My room at Hopkins (where I was treated inpatient) was one of 20 in my unit. Each floor had four units and there was only one person other than me who was under the age of 50. (Except the nurses. All the nurses were my age.) I met the other "young" patient a couple of times. He was a friend of a friend. Most of our conversations revolved around the type of treatment we were receiving and what color our chemo was (his was blue, mine was red.) One question that always hung over us: What was the prognosis? No one knew. That's the best we could say to each other and that's the best I could tell anyone who asked. I didn't know if I were even going to survive the treatment, let alone be "cured". We were too young to even find comfort in statistics and probabilities. People our age just don't get cancer.

Well, that's completely wrong. In fact, 70,000 people between the ages of 15 and 39 are diagnosed with cancer each year, but we are the outliers. We aren't like the other 12 million people diagnosed each year. Cancer is the leading cause of death due to disease in this age group. Too many young people--like my friend in treatment--are dying from cancer. That's unacceptable. I'm playing my cancer card now.

There are more than two million people living in the United States who were diagnosed as adolescents or young adults and are currently in treatment or living as a survivor. We are unique but we should not be invisible. We want to be counted. We want to know how a treatment to save our life will impact our ability to work, to go to school, or to pick up our children from daycare. We want to know what our life will look like after the treatment. Can we have children? Do we need to move back in with our parents? Should we expect to be in and out of the hospital for the rest of our lives? What is the risk of secondary cancers? Will we even survive?
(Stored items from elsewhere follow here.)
-- ==== Sys2Proof/Machine/Flags.lean ====
section
/-! DEFINITION. Sys2Proof/Machine/Flags.lean: results and arithmetic flags of the thread-group classes 0x0 to 0x3
(R192, R193, R169, Tables NF-2, NF-9). -/
namespace Sys2Proof.Machine

/-- An integer or logic operation on patterns of `w` bits. A result the spec does not state is a free value that the operands and
the OP and MOD of the word, `code`, fix (R45). -/
def intResult (code : Nat) (op : IntOp) (w a b : Nat) : Nat :=
  let m := 2 ^ w
  let fv := Config.intValue code w a b
  match op with
  | .add => (a + b) % m
  | .sub => (a + m - b % m) % m
  | .mul => (a * b) % m
  | .and => a &&& b
  | .or => a ||| b
  | .xor => a ^^^ b
  | .shl => if b < w then (a <<< b) % m else fv % m
  | .shr => if b < w then a >>> b else fv % m
  | .sar => if b < w then ofSigned w (signedOf w a / (2 ^ b : Nat)) else fv % m
  | .minS => if signedOf w b < signedOf w a then b else a
  | .minU => min a b
  | .maxS => if signedOf w a < signedOf w b then b else a
  | .maxU => max a b
  | .mov => b
  | .other => fv % m
  | .reserved => 0

/-- The rounding mode of an instruction: its override, or the task's. -/
def modeOf (a : Arith) : RndMod → RMode
  | .task => a.rmode | .rne => .rne | .rz => .rz | .rd => .rd | .ru => .ru | .sr => .sr

/-- Arithmetic of thread-group instructions: SR rounds by RNE (R192). -/
def tgArith (a : Arith) (r : RndMod) : Arith := { a with rmode := if modeOf a r = .sr then .rne else modeOf a r }

/-- MIN and MAX of R169 with the flag of a signalling NaN. -/
def fpMinMax (isMin : Bool) (f : Fmt) (a : Arith) (x y : Num) : Nat × Nat :=
  (codeOf f (if isMin then numMin x y else numMax x y), snanFlag a.strict [x, y])

/-- A floating-point result, rounded once: code and flags. -/
def fpResult (op : FpOp) (f : Fmt) (a : Arith) (x y z : Num) : Nat × Nat :=
  match op with
  | .add => let s := addNum a.rmode x y; let r := roundNum f a 0 s.1; (r.1, r.2 ||| s.2 ||| snanFlag a.strict [x, y])
  | .mul => let p := mulNum x y; let r := roundNum f a 0 p.1; (r.1, r.2 ||| p.2 ||| snanFlag a.strict [x, y])
  | .fma => fmaRound f a 0 x y z
  | .min => fpMinMax true f a x y
  | .max => fpMinMax false f a x y
  | .div => divRound f a 0 x y
  | .sqrt => sqrtRound f a 0 x
  | .rcp => divRound f a 0 (.fin false 1 0) x
  | .reserved => (0, 0)

def cvtFmt : CvtFmt → Fmt
  | .fp32 => .fp32 | .fp64 => .fp64 | .xf16 => .xf16 | .xf8a => .xf8a | .xf8b => .xf8b | .xi8 => .xi8 | .s32 => .int32 | .s64 => .int32

/-- Registers a conversion operand takes. -/
def cvtRegs : CvtFmt → Nat
  | .fp64 => 2 | .s64 => 2 | _ => 1

/-- The number a conversion's source denotes. -/
def cvtSource (f : CvtFmt) (subn : Bool) (v : Nat) : Num × Nat :=
  match f with
  | .s64 => let x := signedOf 64 v; (.fin (decide (x < 0)) x.natAbs 0, 0)
  | f => decodeNum (cvtFmt f) subn (v % 2 ^ fmtBits (cvtFmt f))

/-- A converted value: code and flags; a draw serves only XF formats under SR (R193). -/
def cvtResult (src dst : CvtFmt) (a : Arith) (mode : RMode) (draw v : Nat) : Nat × Nat :=
  let x := cvtSource src a.subn v
  let xf := dst == .xf16 || dst == .xf8a || dst == .xf8b
  let ar : Arith := { a with rmode := if mode = .sr ∧ !xf then .rne else mode }
  let r := match dst with
    | .s32 => convertInt 32 a.strict ar.rmode x.1
    | .s64 => convertInt 64 a.strict ar.rmode x.1
    | .xi8 => toXi8 a.strict ar.rmode x.1
    | f => roundNum (cvtFmt f) ar draw x.1
  (r.1, r.2 ||| x.2 ||| snanFlag a.strict [x.1])

/-- A relation on an ordering; unordered makes only `ne` true. -/
def relHolds (r : CmpRel) (o : Option Ordering) : Bool :=
  match r, o with
  | .eq, some .eq => true
  | .ne, some .eq => false
  | .ne, _ => true
  | .lt, some .lt => true
  | .le, some .lt => true
  | .le, some .eq => true
  | .gt, some .gt => true
  | .ge, some .gt => true
  | .ge, some .eq => true
  | _, _ => false

/-- A compare of two patterns: result and flags. -/
def cmpResult (rel : CmpRel) (ty : CmpTy) (a : Arith) (x y : Nat) : Bool × Nat :=
  match ty with
  | .s32 => (relHolds rel (some (compare (signedOf 32 x) (signedOf 32 y))), 0)
  | .s64 => (relHolds rel (some (compare (signedOf 64 x) (signedOf 64 y))), 0)
  | .u32 => (relHolds rel (some (compare x y)), 0)
  | .u64 => (relHolds rel (some (compare x y)), 0)
  | .fp32 =>
    let u := decodeNum .fp32 a.subn x
    let v := decodeNum .fp32 a.subn y
    (relHolds rel (cmpNum u.1 v.1), u.2 ||| v.2 ||| snanFlag a.strict [u.1, v.1])
  | .fp64 =>
    let u := decodeNum .fp64 a.subn x
    let v := decodeNum .fp64 a.subn y
    (relHolds rel (cmpNum u.1 v.1), u.2 ||| v.2 ||| snanFlag a.strict [u.1, v.1])

/-! ## FP ADD atomics across lanes (R205) -/

/-- The sum of operands by window accumulation, rounded once: value and flags. Both roundings of an FP ADD use RNE; SUBN acts on
the operands and on what is rounded (R69, R192). -/
def laneSum (f : Fmt) (a : Arith) (xs : List Nat) : Num × Nat :=
  let ns := xs.map (decodeNum f a.subn)
  let r := windowReduce f a 0 (if f = .fp64 then 160 else 80) (ns.map (·.1))
  ((decodeNum f true r.1).1, r.2 ||| ns.foldl (fun m x => m ||| x.2) 0 ||| snanFlag a.strict (ns.map (·.1)))

/-- old + a lane sum, rounded once: code and flags. -/
def addLaneSum (f : Fmt) (task : Arith) (old : Nat) (xs : List Nat) : Nat × Nat :=
  let a : Arith := { task with rmode := .rne }
  let x := decodeNum f a.subn old
  if xs.isEmpty then (let r := roundNum f a 0 x.1; (r.1, r.2 ||| x.2 ||| snanFlag a.strict [x.1]))
  else
    let sum := laneSum f a xs
    let n := addNum .rne x.1 sum.1
    let r := roundNum f a 0 n.1
    (r.1, r.2 ||| n.2 ||| x.2 ||| sum.2 ||| snanFlag a.strict [x.1])

/-- A MIN or MAX atomic on FP32, which follows R169: code and flags. -/
def fpMinMaxCode (isMin : Bool) (a : Arith) (x y : Nat) : Nat × Nat :=
  let u := decodeNum .fp32 a.subn x
  let v := decodeNum .fp32 a.subn y
  let r := fpMinMax isMin .fp32 a u.1 v.1
  (r.1, r.2 ||| u.2 ||| v.2)

end Sys2Proof.Machine
end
These are questions that we need the answers to, and hiding behind a lack of data is no longer adequate. We demand that every test find a place in a larger pool of research. That every adolescent and young adult has access to clinical trials. That our medical professionals are trained to answer our questions. That the next time a 27-year-old is diagnosed with leukemia, she doesn't have to hold her breath and wait to see if the treatment works and then ask what that means for the rest of her life. She will be able to speak to her doctors about her care and they will be able to answer her questions fully and confidently.

So this week, during National Young Adult Cancer Awareness Week and in all the weeks to come, I'm raising my bright orange card with my name and patient number and demanding that I be counted.